DESCRIPTION OF THE TASK: Please find every line in the records below that contains the word "those", and copy it.

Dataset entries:
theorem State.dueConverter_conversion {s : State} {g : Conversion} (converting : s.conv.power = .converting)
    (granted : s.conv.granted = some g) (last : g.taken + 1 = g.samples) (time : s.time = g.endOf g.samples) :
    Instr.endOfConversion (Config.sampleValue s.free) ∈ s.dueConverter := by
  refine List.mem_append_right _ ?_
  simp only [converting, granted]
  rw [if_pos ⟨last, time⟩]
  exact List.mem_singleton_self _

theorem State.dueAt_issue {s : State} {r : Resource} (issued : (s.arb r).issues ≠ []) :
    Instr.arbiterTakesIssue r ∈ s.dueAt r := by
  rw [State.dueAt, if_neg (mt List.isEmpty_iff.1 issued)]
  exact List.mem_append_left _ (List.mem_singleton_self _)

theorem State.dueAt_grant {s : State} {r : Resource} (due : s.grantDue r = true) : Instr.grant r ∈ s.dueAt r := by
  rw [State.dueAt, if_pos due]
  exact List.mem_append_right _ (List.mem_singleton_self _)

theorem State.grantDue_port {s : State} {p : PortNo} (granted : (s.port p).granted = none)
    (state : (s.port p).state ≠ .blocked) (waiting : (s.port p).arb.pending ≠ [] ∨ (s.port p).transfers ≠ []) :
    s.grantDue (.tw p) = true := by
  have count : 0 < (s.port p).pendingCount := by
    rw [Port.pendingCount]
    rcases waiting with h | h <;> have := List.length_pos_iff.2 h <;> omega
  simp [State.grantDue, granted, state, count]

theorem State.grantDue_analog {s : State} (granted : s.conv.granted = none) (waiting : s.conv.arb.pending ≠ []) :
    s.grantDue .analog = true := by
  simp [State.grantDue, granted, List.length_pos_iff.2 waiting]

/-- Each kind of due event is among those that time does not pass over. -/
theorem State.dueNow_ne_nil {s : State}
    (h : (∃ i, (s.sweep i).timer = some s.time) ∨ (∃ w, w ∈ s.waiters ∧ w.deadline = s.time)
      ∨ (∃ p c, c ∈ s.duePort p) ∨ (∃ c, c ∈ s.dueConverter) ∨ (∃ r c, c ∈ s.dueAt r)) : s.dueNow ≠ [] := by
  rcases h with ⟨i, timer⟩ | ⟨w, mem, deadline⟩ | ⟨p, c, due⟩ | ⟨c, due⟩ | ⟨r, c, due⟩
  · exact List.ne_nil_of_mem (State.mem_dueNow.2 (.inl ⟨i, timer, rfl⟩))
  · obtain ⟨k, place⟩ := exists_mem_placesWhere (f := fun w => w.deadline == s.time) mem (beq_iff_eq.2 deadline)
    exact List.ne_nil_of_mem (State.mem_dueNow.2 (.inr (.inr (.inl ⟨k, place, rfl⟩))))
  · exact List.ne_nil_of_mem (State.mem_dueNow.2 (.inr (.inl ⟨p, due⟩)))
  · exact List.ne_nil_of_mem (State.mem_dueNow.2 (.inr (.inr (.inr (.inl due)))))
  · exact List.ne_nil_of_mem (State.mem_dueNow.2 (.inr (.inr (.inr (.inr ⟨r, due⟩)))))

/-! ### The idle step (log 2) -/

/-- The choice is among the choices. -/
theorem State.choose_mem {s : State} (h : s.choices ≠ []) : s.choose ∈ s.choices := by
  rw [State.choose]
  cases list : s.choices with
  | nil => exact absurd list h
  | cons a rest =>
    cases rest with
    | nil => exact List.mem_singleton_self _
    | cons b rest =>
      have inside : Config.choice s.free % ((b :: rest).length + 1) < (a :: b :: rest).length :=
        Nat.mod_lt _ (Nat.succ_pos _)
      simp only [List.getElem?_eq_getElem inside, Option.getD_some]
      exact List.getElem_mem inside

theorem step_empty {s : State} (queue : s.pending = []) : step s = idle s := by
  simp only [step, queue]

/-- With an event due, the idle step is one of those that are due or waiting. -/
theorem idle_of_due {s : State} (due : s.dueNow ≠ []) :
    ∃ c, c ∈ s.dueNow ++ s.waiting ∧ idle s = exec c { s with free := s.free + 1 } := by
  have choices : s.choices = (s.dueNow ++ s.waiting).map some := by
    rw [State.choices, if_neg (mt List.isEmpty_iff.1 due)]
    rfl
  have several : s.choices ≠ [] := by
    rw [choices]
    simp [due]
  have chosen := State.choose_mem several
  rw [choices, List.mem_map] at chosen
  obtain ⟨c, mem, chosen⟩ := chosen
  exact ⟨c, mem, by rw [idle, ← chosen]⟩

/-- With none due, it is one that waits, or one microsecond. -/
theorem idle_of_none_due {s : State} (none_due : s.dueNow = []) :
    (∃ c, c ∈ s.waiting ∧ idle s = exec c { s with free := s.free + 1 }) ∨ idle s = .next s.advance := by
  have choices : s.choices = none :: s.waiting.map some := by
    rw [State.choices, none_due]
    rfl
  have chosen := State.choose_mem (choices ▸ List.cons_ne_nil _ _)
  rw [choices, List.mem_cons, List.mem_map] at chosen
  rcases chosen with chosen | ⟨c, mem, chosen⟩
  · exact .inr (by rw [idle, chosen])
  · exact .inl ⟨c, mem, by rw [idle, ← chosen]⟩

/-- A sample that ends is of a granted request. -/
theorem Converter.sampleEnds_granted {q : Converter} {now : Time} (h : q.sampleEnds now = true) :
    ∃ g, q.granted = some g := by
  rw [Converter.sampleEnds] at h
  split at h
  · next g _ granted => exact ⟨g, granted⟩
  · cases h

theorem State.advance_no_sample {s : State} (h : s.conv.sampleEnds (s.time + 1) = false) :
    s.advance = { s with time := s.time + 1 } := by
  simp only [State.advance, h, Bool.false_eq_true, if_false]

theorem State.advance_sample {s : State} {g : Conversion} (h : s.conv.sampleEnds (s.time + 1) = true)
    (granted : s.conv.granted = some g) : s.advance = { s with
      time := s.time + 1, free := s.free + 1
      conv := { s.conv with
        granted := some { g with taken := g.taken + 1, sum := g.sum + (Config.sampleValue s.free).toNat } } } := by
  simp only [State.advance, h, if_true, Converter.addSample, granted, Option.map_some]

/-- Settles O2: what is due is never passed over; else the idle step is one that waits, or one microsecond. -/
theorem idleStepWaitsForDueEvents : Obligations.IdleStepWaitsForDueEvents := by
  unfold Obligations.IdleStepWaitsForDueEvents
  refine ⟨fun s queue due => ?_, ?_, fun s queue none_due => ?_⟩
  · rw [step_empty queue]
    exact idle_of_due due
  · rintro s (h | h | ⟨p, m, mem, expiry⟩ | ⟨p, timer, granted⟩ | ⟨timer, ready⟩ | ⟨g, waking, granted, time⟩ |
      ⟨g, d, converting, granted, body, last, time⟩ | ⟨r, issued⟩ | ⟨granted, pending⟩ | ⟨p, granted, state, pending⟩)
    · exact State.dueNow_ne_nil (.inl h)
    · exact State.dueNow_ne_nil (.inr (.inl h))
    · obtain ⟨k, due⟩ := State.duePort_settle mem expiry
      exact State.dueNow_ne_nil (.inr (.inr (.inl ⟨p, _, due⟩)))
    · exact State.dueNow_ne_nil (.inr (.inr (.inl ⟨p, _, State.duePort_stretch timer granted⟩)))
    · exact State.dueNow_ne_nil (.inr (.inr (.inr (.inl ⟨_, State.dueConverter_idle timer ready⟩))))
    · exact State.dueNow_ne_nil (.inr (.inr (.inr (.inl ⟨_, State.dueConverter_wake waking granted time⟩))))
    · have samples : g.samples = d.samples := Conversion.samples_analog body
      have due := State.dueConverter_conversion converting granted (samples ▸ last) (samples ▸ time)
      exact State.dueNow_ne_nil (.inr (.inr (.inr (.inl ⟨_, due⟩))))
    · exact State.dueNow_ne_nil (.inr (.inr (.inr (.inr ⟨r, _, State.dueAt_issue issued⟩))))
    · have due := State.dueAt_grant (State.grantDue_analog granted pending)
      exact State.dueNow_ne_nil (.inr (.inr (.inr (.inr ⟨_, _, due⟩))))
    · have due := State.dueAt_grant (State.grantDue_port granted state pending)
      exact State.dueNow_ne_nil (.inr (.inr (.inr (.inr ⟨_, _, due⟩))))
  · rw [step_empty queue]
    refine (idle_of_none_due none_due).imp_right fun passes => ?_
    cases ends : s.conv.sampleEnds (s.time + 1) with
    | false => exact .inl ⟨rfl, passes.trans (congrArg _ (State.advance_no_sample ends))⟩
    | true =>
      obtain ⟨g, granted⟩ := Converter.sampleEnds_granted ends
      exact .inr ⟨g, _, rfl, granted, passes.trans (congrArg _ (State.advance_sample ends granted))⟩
* * *
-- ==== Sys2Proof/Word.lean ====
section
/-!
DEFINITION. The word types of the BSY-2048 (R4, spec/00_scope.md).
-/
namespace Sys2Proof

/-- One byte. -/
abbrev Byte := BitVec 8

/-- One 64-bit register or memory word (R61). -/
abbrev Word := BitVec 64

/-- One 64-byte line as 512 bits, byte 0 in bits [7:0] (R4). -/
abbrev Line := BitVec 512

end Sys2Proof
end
...
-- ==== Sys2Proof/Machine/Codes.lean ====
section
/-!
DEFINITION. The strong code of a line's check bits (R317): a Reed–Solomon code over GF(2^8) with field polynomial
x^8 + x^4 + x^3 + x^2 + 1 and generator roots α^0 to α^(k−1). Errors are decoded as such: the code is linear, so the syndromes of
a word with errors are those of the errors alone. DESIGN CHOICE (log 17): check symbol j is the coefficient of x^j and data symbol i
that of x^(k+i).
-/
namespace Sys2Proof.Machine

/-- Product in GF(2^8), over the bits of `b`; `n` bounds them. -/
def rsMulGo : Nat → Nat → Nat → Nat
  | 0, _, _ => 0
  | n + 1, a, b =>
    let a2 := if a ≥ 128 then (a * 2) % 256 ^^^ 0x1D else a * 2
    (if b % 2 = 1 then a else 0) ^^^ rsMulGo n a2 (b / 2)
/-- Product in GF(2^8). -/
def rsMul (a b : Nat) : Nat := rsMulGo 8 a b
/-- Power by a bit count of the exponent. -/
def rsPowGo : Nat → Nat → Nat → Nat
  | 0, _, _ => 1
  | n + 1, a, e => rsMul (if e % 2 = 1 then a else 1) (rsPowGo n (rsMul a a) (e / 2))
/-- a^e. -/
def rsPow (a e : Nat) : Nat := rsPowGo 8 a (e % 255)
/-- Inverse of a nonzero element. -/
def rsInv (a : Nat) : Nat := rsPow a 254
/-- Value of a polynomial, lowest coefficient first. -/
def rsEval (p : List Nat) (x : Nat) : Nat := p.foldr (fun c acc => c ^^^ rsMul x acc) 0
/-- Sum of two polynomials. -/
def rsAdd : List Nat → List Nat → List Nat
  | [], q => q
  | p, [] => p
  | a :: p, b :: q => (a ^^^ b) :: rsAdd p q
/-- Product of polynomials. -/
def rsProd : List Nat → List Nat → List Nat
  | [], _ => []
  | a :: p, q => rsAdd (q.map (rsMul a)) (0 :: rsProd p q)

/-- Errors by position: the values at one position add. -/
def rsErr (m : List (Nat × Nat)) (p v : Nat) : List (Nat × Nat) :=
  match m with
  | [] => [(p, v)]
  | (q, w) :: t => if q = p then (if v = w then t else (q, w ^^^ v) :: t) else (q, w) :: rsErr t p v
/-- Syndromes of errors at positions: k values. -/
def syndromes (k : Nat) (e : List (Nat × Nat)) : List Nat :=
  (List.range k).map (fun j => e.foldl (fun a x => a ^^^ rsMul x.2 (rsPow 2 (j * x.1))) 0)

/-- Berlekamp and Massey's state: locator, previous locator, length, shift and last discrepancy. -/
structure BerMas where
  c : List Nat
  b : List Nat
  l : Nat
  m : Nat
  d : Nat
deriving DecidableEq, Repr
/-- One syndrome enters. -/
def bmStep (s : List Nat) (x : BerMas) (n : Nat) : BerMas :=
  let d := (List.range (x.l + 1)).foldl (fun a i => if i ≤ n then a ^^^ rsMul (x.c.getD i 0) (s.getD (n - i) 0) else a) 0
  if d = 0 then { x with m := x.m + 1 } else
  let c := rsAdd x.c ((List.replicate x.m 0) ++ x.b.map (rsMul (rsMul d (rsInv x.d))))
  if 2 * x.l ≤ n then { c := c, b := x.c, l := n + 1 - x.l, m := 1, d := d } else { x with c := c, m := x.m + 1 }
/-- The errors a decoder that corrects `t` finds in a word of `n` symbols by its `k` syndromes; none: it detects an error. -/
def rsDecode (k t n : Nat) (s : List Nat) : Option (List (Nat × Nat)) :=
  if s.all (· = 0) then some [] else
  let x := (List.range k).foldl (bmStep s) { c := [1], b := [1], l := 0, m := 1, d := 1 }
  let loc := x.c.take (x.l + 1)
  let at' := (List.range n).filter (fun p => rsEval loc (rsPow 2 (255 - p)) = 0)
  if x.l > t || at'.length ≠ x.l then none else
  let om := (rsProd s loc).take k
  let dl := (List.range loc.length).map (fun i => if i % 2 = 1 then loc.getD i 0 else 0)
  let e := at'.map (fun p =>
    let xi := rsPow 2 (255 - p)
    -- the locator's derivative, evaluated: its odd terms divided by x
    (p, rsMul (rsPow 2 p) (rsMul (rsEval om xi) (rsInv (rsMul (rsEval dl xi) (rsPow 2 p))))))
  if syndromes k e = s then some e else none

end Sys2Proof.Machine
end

OUTPUT OF THE EXERCISE:
/-- Each kind of due event is among those that time does not pass over. -/
/-- With an event due, the idle step is one of those that are due or waiting. -/
a word with errors are those of the errors alone. DESIGN CHOICE (log 17): check symbol j is the coefficient of x^j and data symbol i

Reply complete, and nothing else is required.